Artigo 17º O Conselho Fiscal é constituído por presidente, secretário e vogal, competindo-lhe: a) emitir pareceres sobre o plano de atividades e orçamento da Direção; b) examinar a escrita da Associação; c) elaborar parecer sobre relatório de atividades, balanço e contas da Direção, a ser submetido à Assembleia Geral.
Artigo 18º § 1 – A Direção é constituída por presidente, secretário, tesoureiro e quatro vogais, devendo estar representados os três grupos profissionais, com pelo menos dois elementos cada um. § 2 – A Direção reúne, ordinariamente, pelo menos uma vez em cada trimestre e, extraordinariamente, sempre que o seu presidente, ou a sua maioria simples o entenda necessário. § 3 – A Direção delegará competências em núcleos multiprofissionais constituídos por um médico, um enfermeiro e um administrativo, visando a concretização das ações referidas no artº 2º. § 4 - As deliberações são tomadas por maioria de votos dos membros presentes, tendo, em caso de empate, o presidente voto de qualidade.

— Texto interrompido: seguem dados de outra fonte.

theorem decodeLoop_safe (n : Nat) {s : State} {ws : List Work} (h : s.Shape) (hc : s.writer.closed = false)
    (ht : s.treeValid = true) (hw : writerReady false ws = true)
    (hr : tablesReady s.planValid s.treeValid (s.store == NodeStore.empty) ws = true)
    (hb : s.reader.buf.length < 8) (hn : passesLeft s ≤ n) : (decodeLoop n s).Safe ws := by
  induction n generalizing s with
  | zero => unfold passesLeft at hn; split at hn <;> omega
  | succ n ih =>
    unfold decodeLoop
    split
    · rename_i hl
      split
      · refine ⟨h, writerFit_of_ready (by rw [hc]; exact hw), ?_, .inl hb⟩
        exact tablesFit_of_ready (fun hh => hh) (fun hh => hh) (fun hh => beq_iff_eq.1 hh) hr
      · rename_i hs
        have hr' : tablesReady s.planValid s.treeValid (s.store == NodeStore.empty) ([.rewind, .decodeBody] ++ ws) =
            true := by
          show (s.treeValid && (s.treeValid && tablesReady s.planValid s.treeValid (s.store == NodeStore.empty) ws)) = true
          rw [hr, ht]
          rfl
        refine written_safe h (emit_written _ hc h.wPend) (by
          show (!false && writerReady false ws) = true
          rw [hw]; rfl) hr' hb ?_
        intro s' h1 h2 h3
        obtain ⟨w, k, d, rfl⟩ := h1
        have hp : passesLeft s = 2 * s.bitsAhead + 2 := by simp [passesLeft, hl, hs]
        refine ih (s := ({ s with writer := w, sink := k, draws := d } : State).rewind)
          ⟨h2.selectors, h2.closedEmpty, h2.wPend, h2.exhaustedEmpty, h2.planTables, h2.tree, h2.codes, h2.noCodes⟩
          h3 ht hr hb ?_
        have hroot : ¬((s.store.node s.store.root).leaf = true ∧
            (s.store.node s.store.root).sym ≠ Config.pseudoEof) := fun hh => hh.2 (root_no_byte h.tree ht hh.1)
        have : passesLeft ({ s with writer := w, sink := k, draws := d } : State).rewind = 2 * s.bitsAhead + 1 := by
          unfold passesLeft
          rw [if_neg (by exact hroot)]
          rfl
        omega
    · rename_i hl
      have hp : passesLeft s = 2 * s.bitsAhead + 1 := by simp [passesLeft, hl]
      rcases readBits_cases (w := 1) h (.inl hb) with ⟨v, s', he, h1, h2, h3, _⟩ | ⟨s', he, h1, h2, h3⟩ |
        ⟨s', he, h1, h2, h3⟩ | ⟨s', he, h1, h2, h3⟩ <;> rw [he]
      · have ha := readBits_ahead he (.inl hb)
        obtain ⟨r, q, d, rfl⟩ := h1
        refine ih (s := ({ s with reader := r, inq := q, draws := d } : State).descend v)
          ⟨h2.selectors, h2.closedEmpty, h2.wPend, h2.exhaustedEmpty, h2.planTables, h2.tree, h2.codes, h2.noCodes⟩
          hc ht hr h3 ?_
        have h5 := passesLeft_le (({ s with reader := r, inq := q, draws := d } : State).descend v)
        have h6 : (({ s with reader := r, inq := q, draws := d } : State).descend v).bitsAhead =
          ({ s with reader := r, inq := q, draws := d } : State).bitsAhead := rfl
        omega
      · exact ⟨h2, h3⟩
      · exact ⟨h2, h3⟩
      · obtain ⟨r, q, d, rfl⟩ := h1
        refine ⟨h2, ?_, ?_, .inl (by omega)⟩
        · show (!s.writer.closed && writerReady false ws) = true
          rw [hc, hw]
          rfl
        · show (s.treeValid && tablesReady s.planValid s.treeValid (s.store == NodeStore.empty) ws) = true
          rw [hr, ht]
          rfl

theorem decodeBody_safe {s : State} {ws : List Work} (h : s.Shape) (hc : s.writer.closed = false)
    (ht : s.treeValid = true) (hw : writerReady false ws = true)
    (hr : tablesReady s.planValid s.treeValid (s.store == NodeStore.empty) ws = true)
    (hb : s.reader.buf.length < 8) : (decodeBody s).Safe ws :=
  decodeLoop_safe _ h hc ht hw hr hb (passesLeft_le s)

theorem encodeLoop_safe (ts : List InToken) {s : State} {ws : List Work} (h : s.Shape) (hc : s.writer.closed = false)
    (hw : writerReady false ws = true)
    (hr : tablesReady s.planValid s.treeValid (s.store == NodeStore.empty) ws = true)
    (hb : s.reader.buf.length < 8) : (encodeLoop ts s).Safe ws := by
  have hq : ∀ {s : State} (q : List InToken), s.Shape → ({ s with inq := q } : State).Shape := fun q h =>
    ⟨h.selectors, h.closedEmpty, h.wPend, h.exhaustedEmpty, h.planTables, h.tree, h.codes, h.noCodes⟩
  have hw' : writerReady false ([.encodeBody] ++ ws) = true := by
    show (!false && writerReady false ws) = true
    rw [hw]
    rfl
  induction ts generalizing s with
  | nil =>
    refine ⟨hq _ h, ?_, hr, .inl hb⟩
    show (!s.writer.closed && writerReady false ws) = true
    rw [hc, hw]
    rfl
  | cons t ts ih =>
    cases t with
    | byte b =>
      unfold encodeLoop
      simp only
      split
      · refine written_safe (hq ts h) (emit_written _ hc h.wPend) hw' hr hb ?_
        intro s' h1 h2 h3
        obtain ⟨w, k, d, rfl⟩ := h1
        exact ih h2 h3 hr hb
      · exact ⟨hq _ h, hb⟩
    | eos => exact written_done (hq ts h) (emit_written _ hc h.wPend) hw hr hb
    | error => exact ⟨hq _ h, hb⟩

theorem countLoop_safe (ts : List InToken) (n : Nat) {s : State} {ws : List Work} (h : s.Shape)
    (hw : writerReady s.writer.closed ws = true)
    (hr : tablesReady s.planValid s.treeValid (s.store == NodeStore.empty) ws = true)
    (hb : s.reader.buf.length < 8) : (countLoop ts n s).Safe ws := by
  have hq : ∀ {s : State} (q : List InToken) (f : Vector Word 256) (o : DWord), s.Shape →
      ({ s with inq := q, freq := f, origBits := o } : State).Shape := fun q f o h =>
    ⟨h.selectors, h.closedEmpty, h.wPend, h.exhaustedEmpty, h.planTables, h.tree, h.codes, h.noCodes⟩
  induction ts generalizing n s with
  | nil => exact ⟨hq _ _ _ h, hw, hr, .inl hb⟩
  | cons t ts ih =>
    cases t with
    | byte b =>
      unfold countLoop
      split
      · exact ⟨hq _ _ _ h, hb⟩
      · exact ih (n + 1) (s := s.countByte b ts) (hq (s := s) ts (s.countByte b ts).freq s.origBits h) hw hr hb
    | eos =>
      exact ⟨hq _ _ _ h, writerFit_of_ready hw, tablesFit_of_ready (fun hh => hh) (fun hh => hh) (fun hh => beq_iff_eq.1 hh) hr, .inl hb⟩
    | error => exact ⟨hq _ _ _ h, hb⟩

/-- Closing a stream (41_bitstream.md rule R89). -/
theorem closeStream_safe {s : State} {ws : List Work} (h : s.Shape) (hw : writerReady true ws = true)
    (hr : tablesReady s.planValid s.treeValid (s.store == NodeStore.empty) ws = true)
    (hb : s.reader.buf.length < 8) : (closeStream s).Safe ws := by
  have hfit : ∀ {s' : State}, WriterOnly s s' → s'.writer.closed = true → s'.Fits ws := by
    intro s' h1 h2
    obtain ⟨w, k, d, rfl⟩ := h1
    exact ⟨writerFit_of_ready (by rw [h2]; exact hw),
      tablesFit_of_ready (fun hh => hh) (fun hh => hh) (fun hh => beq_iff_eq.1 hh) hr, .inl hb⟩
  have hend : ∀ {s' : State}, WriterOnly s s' → s'.Shape → s'.writer.buf = [] → (endStream s').Safe ws := by
    intro s' h1 h2 h3
    obtain ⟨w, k, d, rfl⟩ := h1
    have h3' : w.buf = [] := h3
    have hs : ∀ (k : Sink) (d : Nat), ({ s with writer := { w with closed := true }, sink := k, draws := d } : State).Shape :=
      fun k d => h.writer _ _ _ (fun _ => h3') (by simp [h3'])
    unfold endStream
    rcases offerEnd_cases { s with writer := { w with closed := true }, sink := k, draws := d } with ⟨_, he⟩ | ⟨_, he⟩ | ⟨_, he⟩
    · show (offerEnd { s with writer := { w with closed := true }, sink := k, draws := d }).Safe ws
      rw [he]
      exact ⟨hs _ _, hfit ⟨_, _, _, rfl⟩ rfl⟩
    · show (offerEnd { s with writer := { w with closed := true }, sink := k, draws := d }).Safe ws
      rw [he]
      exact ⟨hs _ _, hb⟩
    · show (offerEnd { s with writer := { w with closed := true }, sink := k, draws := d }).Safe ws
      rw [he]
      exact ⟨hs _ _, hw, hr, .inl hb⟩
  unfold closeStream
  split
  · rename_i hc
    exact ⟨h, hfit (WriterOnly.refl s) hc⟩
  · rename_i hc
    have hc' : s.writer.closed = false := by simpa using hc
    split
    · rename_i he
      exact hend (WriterOnly.refl s) h he
    · have hd : s.dropWbuf.Shape := h.writer { s.writer with buf := [] } s.sink s.draws (fun _ => rfl) (by simp)
      rcases offerByte_cases (byteOf s.writer.buf) s.dropWbuf with ⟨_, he⟩ | ⟨_, he⟩ | ⟨_, he⟩ <;> rw [he]
      · exact hend (s' := { s.dropWbuf with sink := s.dropWbuf.sink.record (.byte (byteOf s.writer.buf)) .ok })
          ⟨_, _, _, rfl⟩ (h.writer { s.writer with buf := [] } _ s.draws (fun _ => rfl) (by simp)) rfl
      · exact ⟨h.writer { s.writer with buf := [], closed := true } _ s.draws (fun _ => rfl) (by simp), hb⟩
      · exact ⟨hd, ⟨hc', rfl, hw⟩, hr, .inl hb⟩

/-! ## Building and generating -/

theorem HTree.depth_le {st : NodeStore} {t : HTree} (h : st.complete t) : t.depth ≤ 256 := by
  have h1 := t.two_depth_lt_size
  have h2 := h.2.2.1
  have h3 := st.count.isLt
  omega

/-- A built tree is held, with no plan and no codes (43_tree.md rule R115). -/
theorem buildTree_shape {s : State} (h : s.Shape) (he : s.store = NodeStore.empty) :
    s.buildTree.Shape ∧ s.buildTree.planValid = false ∧ s.buildTree.treeValid = true ∧
      ∃ t, s.buildTree.store.complete t := by
  have hnt : s.treeValid = false := by
    cases ht : s.treeValid with
    | false => rfl
    | true =>
      obtain ⟨t, hc, _⟩ := h.tree ht
      rw [he] at hc
      exact (NodeStore.empty_not_complete t hc).elim
  obtain ⟨_, _, _, _, _, t, hc, hd, _⟩ := buildTree_spec s he
  have hp := h.noPlan hnt
  have hcv := h.noCodes' hnt
  exact ⟨⟨h.selectors, h.closedEmpty, h.wPend, h.exhaustedEmpty, fun hh => absurd (hp.symm.trans hh) (by decide),
    fun _ => ⟨t, hc, hd⟩, fun hh => absurd (hcv.symm.trans hh) (by decide), h.noCodes⟩, hp, rfl, t, hc⟩

/-- Generating the codes of a held tree (44_codetable.md rules R125, R126). -/
theorem genCodes_shape {s : State} (h : s.Shape) (ht : s.treeValid = true) :
    ∃ s', genCodes s = .done s' ∧ s'.Shape ∧ s'.treeValid = true ∧ s'.codesValid = true ∧
      ∃ cs b, s' = { s with phase := .codegen, codes := cs, codesValid := true, bodyBits := b } := by
  obtain ⟨t, hc, hd⟩ := h.tree ht
  rcases genCodes_cases s with ⟨cs, b, h1, h2⟩ | ⟨h1, _⟩
  · refine ⟨_, h2, ?_, ht, rfl, cs, b, rfl⟩
    have hcs : ∀ y : Symbol, cs[y.val] = t.codeOf y := by
      intro y
      rw [hc.codesOver s.codes, Option.some.injEq] at h1
      rw [← h1]
      refine setPaths_codeOf t s.codes y ?_
      cases hv : s.codesValid with
      | false => exact .inl (h.noCodes hv)
      | true =>
        obtain ⟨_, u, hu, hcu⟩ := h.codes hv
        have : t = u := NodeStore.holds_unique hc.1 hu.1
        subst this
        exact .inr hcu
    exact ⟨h.selectors, h.closedEmpty, h.wPend, h.exhaustedEmpty, fun hh => ⟨ht, rfl⟩, h.tree,
      fun _ => ⟨ht, t, hc, hcs⟩, fun hh => absurd hh Bool.true_eq_false.mp⟩
  · rw [hc.codesOver s.codes] at h1
    cases h1

/-- The tables are still cleared, with the steps `ws` to run after the header is read. -/
structure Clean (s : State) (ws : List Work) : Prop where
  shape  : s.Shape
  empty  : s.store = NodeStore.empty
  writer : writerReady s.writer.closed ws = true
  tables : tablesReady s.planValid true false ws = true

theorem Clean.invalid {s : State} {ws : List Work} (h : Clean s ws) : s.treeValid = false := by
  cases ht : s.treeValid with
  | false => rfl
  | true =>
    obtain ⟨t, hc, _⟩ := h.shape.tree ht
    rw [h.empty] at hc
    exact (NodeStore.empty_not_complete t hc).elim

theorem Clean.phase {s : State} {ws : List Work} (h : Clean s ws) (p : Phase) : Clean { s with phase := p } ws :=
  ⟨⟨h.shape.selectors, h.shape.closedEmpty, h.shape.wPend, h.shape.exhaustedEmpty, h.shape.planTables, h.shape.tree,
    h.shape.codes, h.shape.noCodes⟩, h.empty, h.writer, h.tables⟩

/-- The read of a header field: it holds with the step it starts still to run. -/
theorem Clean.field {s : State} {ws : List Work} {w : Work} {onS : State → Run} {next : Nat → State → Run}
    (h : Clean s ws) (hb : s.reader.buf.length < 8 ∨ s.reader.buf.length < 32)
    (hk : w = .magic ∨ w = .selector ∨ w = .treeLen ∨ ∃ n, w = .countFields (n + 1))
    (hS : ∀ s', s'.Shape → s'.reader.buf.length < 8 → (onS s').Safe ws)
    (hn : ∀ v s', Clean s' ws → s'.reader.buf.length < 8 → (next v s').Safe ws) :
    ((s.readBits 32).andThen [w] onS next).Safe ws := by
  refine readBits_safe h.shape hb (fun s' _ h1 h2 => hS s' h1 h2) (fun s' hr h1 h2 => ?_)
    (fun v s' hr h1 h2 _ => hn v s' ?_ h2)
  · obtain ⟨r, q, d, rfl⟩ := hr
    have hT : ((s.store == NodeStore.empty) && tablesReady s.planValid true false ws) = true := by
      rw [beq_iff_eq.2 h.empty, h.tables]
      rfl
    rcases hk with rfl | rfl | rfl | ⟨n, rfl⟩ <;> exact ⟨h.writer, hT, .inr h2⟩
  · obtain ⟨r, q, d, rfl⟩ := hr
    exact ⟨h1, h.empty, h.writer, h.tables⟩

Artigo 19º Compete à Direção: a) representar a Associação em juízo e fora dele, por intermédio do seu presidente ou de pessoa por ele designada; b) elaborar e executar, anualmente, o plano de atividades; c) elaborar o orçamento anual da Associação; d) apresentar anualmente à Assembleia Geral o relatório, o balanço e as contas da gerência, acompanhados do parecer do Conselho Fiscal; e) submeter à apreciação da Assembleia Geral as propostas que se mostrem necessárias; f) deliberar sobre a admissão de novos membros; g) deliberar sobre a aplicação de sanções; h) arrendar ou adquirir viaturas, equipamentos e bens imóveis para instalar os serviços da Associação, desde que autorizada pela Assembleia Geral; i) convocar a Assembleia Geral.

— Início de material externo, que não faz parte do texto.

/-- The symbols with a code are those of the leaves (rule R125). -/
theorem codeOf_valid (t : HTree) (y : Symbol) : (t.codeOf y).valid = true ↔ y ∈ t.paths.map (·.1) := by
  constructor
  · exact fun h => List.mem_map.2 ⟨_, codeOf_mem h, rfl⟩
  · intro h
    obtain ⟨e, he, rfl⟩ := List.mem_map.1 h
    unfold HTree.codeOf
    cases hf : t.paths.reverse.find? (fun f => f.1 == e.1) with
    | some f => rfl
    | none =>
      have := List.find?_eq_none.1 hf e (List.mem_reverse.2 he)
      simp at this

theorem codeOf_noCode {t : HTree} {y : Symbol} (h : (t.codeOf y).valid = false) : t.codeOf y = ⟨false, []⟩ := by
  unfold HTree.codeOf at h ⊢
  cases hf : t.paths.reverse.find? (fun e => e.1 == y) with
  | none => rfl
  | some e => rw [hf] at h; cases h

/-- Summing over the values of a list, each as often as it occurs, is summing over the list. -/
theorem sum_counts {α : Type} [DecidableEq α] (keys : List α) (hn : keys.Nodup) (g : α → Nat) (xs : List α)
    (hx : ∀ x ∈ xs, x ∈ keys) : (keys.map fun k => xs.count k * g k).sum = (xs.map g).sum := by
  have one : ∀ (ks : List α) (x : α), ks.Nodup → x ∈ ks → (ks.map fun k => if k = x then g x else 0).sum = g x := by
    intro ks x hk hm
    induction ks with
    | nil => cases hm
    | cons k ks ih =>
      rw [List.nodup_cons] at hk
      rw [List.map_cons, List.sum_cons]
      by_cases hkx : k = x
      · subst hkx
        have : (ks.map fun j => if j = k then g k else 0).sum = 0 := by
          rw [List.sum_eq_zero_iff]
          intro v hv
          obtain ⟨j, hj, rfl⟩ := List.mem_map.1 hv
          exact if_neg fun h : j = k => hk.1 (h ▸ hj)
        rw [this, if_pos rfl, Nat.add_zero]
      · rw [if_neg hkx, Nat.zero_add]
        exact ih hk.2 ((List.mem_cons.1 hm).resolve_left fun h => hkx h.symm)
  induction xs with
  | nil => simp
  | cons x xs ih =>
    rw [List.map_cons, List.sum_cons, ← ih fun y hy => hx y (List.mem_cons_of_mem _ hy), ← one keys x hn (hx x (by simp)),
      ← List.sum_map_add]
    congr 1
    apply List.map_congr_left
    intro k _
    by_cases hk : k = x
    · subst hk; rw [List.count_cons_self, if_pos rfl]; ring
    · rw [List.count_cons_of_ne (fun h => hk h.symm), if_neg hk, Nat.zero_add]

theorem symbolOfByte_inj {a b : Byte} (h : symbolOfByte a = symbolOfByte b) : a = b :=
  BitVec.eq_of_toNat_eq (show (symbolOfByte a).val = (symbolOfByte b).val by rw [h])

theorem symbolOfByte_ne (b : Byte) : symbolOfByte b ≠ Config.pseudoEof := by
  intro h
  have h1 : b.toNat = 256 := congrArg Fin.val h
  have := b.isLt
  omega

/-- Every symbol but the pseudo-EOF is a byte (00_scope.md rule R12). -/
theorem symbol_cases (y : Symbol) : y = Config.pseudoEof ∨ ∃ b : Byte, symbolOfByte b = y := by
  by_cases h : y.val = 256
  · exact .inl (Fin.ext h)
  · have := y.isLt
    refine .inr ⟨BitVec.ofNat 8 y.val, Fin.ext ?_⟩
    show (BitVec.ofNat 8 y.val).toNat = y.val
    rw [BitVec.toNat_ofNat, Nat.mod_eq_of_lt (by omega)]

/-- The body of a stream is as long as the cost formula says (rule R126, 46_compressor.md rule R140). -/
theorem bodyOf_length (t : HTree) (bs : List Byte) (freq : Symbol → Word)
    (hb : ∀ b : Byte, (freq (symbolOfByte b)).toNat = bs.count b) (he : freq Config.pseudoEof = 1#32) :
    (bodyOf t bs).length = bodyCost freq t := by
  have h := sum_counts symbols symbols_nodup (fun y => (t.codeOf y).bits.length)
    (bs.map symbolOfByte ++ [Config.pseudoEof]) (fun x _ => mem_symbols x)
  have hc : ∀ y : Symbol, (bs.map symbolOfByte ++ [Config.pseudoEof]).count y = (freq y).toNat := by
    intro y
    rcases symbol_cases y with rfl | ⟨b, rfl⟩
    · rw [List.count_append, he, List.count_eq_zero.2]
      · simp
      · intro hm
        obtain ⟨b, _, hb'⟩ := List.mem_map.1 hm
        exact symbolOfByte_ne b hb'
    · rw [List.count_append, hb, List.count_singleton, if_neg (by simpa using (symbolOfByte_ne b).symm), Nat.add_zero,
        List.count_map_of_injective _ _ (fun _ _ h => symbolOfByte_inj h)]
  simp only [hc] at h
  rw [bodyCost, h]
  simp [bodyOf, List.length_flatMap, Function.comp_def]

/-! ## Built trees -/

/-- The leaves of the tree that `BuildTree` makes are the symbols with a positive frequency (43_tree.md rules R111,
R114). -/
theorem buildTree_symbols {s : State} (h : s.store = NodeStore.empty) {t : HTree} (ht : s.buildTree.store.complete t) :
    (t.paths.map (·.1)).Perm (symbols.filter fun y => s.freqAt y != 0#32) := by
  obtain ⟨_, b2, b3, b4, b5, _⟩ := buildTree_spec s h
  have hL := leafCount_positives s
  have hle := positives_length_le s
  obtain ⟨h1, h2, h3, h4⟩ := ht
  have hpos : (positives s.freqTable).map (·.1) = symbols.filter fun y => s.freqAt y != 0#32 := by
    rw [positives, freqTable_eq, List.filter_map, List.map_map]
    simp [Function.comp_def]
  have hsz : s.buildTree.store.count.val ≤ 513 := by omega
  have hperm : (s.buildTree.store.indices s.buildTree.store.root t).Perm
      (List.ofFn fun k : Fin s.buildTree.store.count.val => (⟨k.val, by omega⟩ : NodeIx)) := by
    refine (List.subperm_of_subset h2 ?_).perm_of_length_le ?_
    · intro k hk
      rw [List.mem_ofFn']
      exact ⟨⟨k.val, h4 k hk⟩, rfl⟩
    · rw [NodeStore.indices_length, List.length_ofFn, h3]
  rw [paths_symbols h1, ← hpos]
  refine ((hperm.filter _).map _).trans ?_
  have hsplit : (List.ofFn fun k : Fin s.buildTree.store.count.val => (⟨k.val, by omega⟩ : NodeIx)) =
      (List.ofFn fun k : Fin (positives s.freqTable).length => (⟨k.val, by omega⟩ : NodeIx)) ++
      (List.ofFn fun k : Fin (s.leafCount - 1) => (⟨s.leafCount + k.val, by omega⟩ : NodeIx)) := by
    apply List.ext_getElem
    · simp; omega
    · intro k h1 h2
      simp only [List.getElem_ofFn]
      by_cases hk : k < (positives s.freqTable).length
      · rw [List.getElem_append_left (by simpa using hk)]; simp
      · rw [List.getElem_append_right (by simpa using hk)]
        simp only [List.length_ofFn, List.getElem_ofFn, Fin.mk.injEq]
        omega
  rw [hsplit, List.filter_append, List.filter_eq_self.2, List.filter_eq_nil_iff.2, List.append_nil]
  · apply List.Perm.of_eq
    apply List.ext_getElem
    · simp
    · intro k h1 h2
      simp only [List.getElem_map, List.getElem_ofFn]
      rw [b4 k (by simpa using h1)]
  · intro k hk
    rw [List.mem_ofFn'] at hk
    obtain ⟨j, rfl⟩ := hk
    obtain ⟨l, r, _, _, e⟩ := b5 j.val (by omega)
    simp only [e]
    simp
  · intro k hk
    rw [List.mem_ofFn'] at hk
    obtain ⟨j, rfl⟩ := hk
    simp only [b4 j.val j.isLt]

/-- A built tree has a code for each symbol with a positive frequency and for no other (rule R111, 44_codetable.md rule
R125). -/
theorem buildTree_codes {s : State} (h : s.store = NodeStore.empty) {t : HTree} (ht : s.buildTree.store.complete t)
    (y : Symbol) : (t.codeOf y).valid = true ↔ s.freqAt y ≠ 0#32 := by
  rw [codeOf_valid, (buildTree_symbols h ht).mem_iff]
  simp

Artigo 20º A Associação obriga-se pela assinatura conjunta de dois membros da Direção, sendo uma, obrigatoriamente, a do seu presidente. § Único - nos atos de mero expediente, basta a assinatura do presidente ou a de dois membros da Direção e, nos atos que envolvam pagamentos, é obrigatória a assinatura do tesoureiro. Capítulo Quarto: disposições gerais e transitórias
Artigo 21º Constituem receitas da Associação: a) as quotas dos Associados; b) subsídios e doações, atribuídos a qualquer título; c) comparticipações específicas, correspondentes a colaboração prestada; d) o produto de atividades promovidas pela Associação; e) contribuições de empresas ou organizações; f) quaisquer valores que lhe sejam atribuídos, a título gratuito ou oneroso.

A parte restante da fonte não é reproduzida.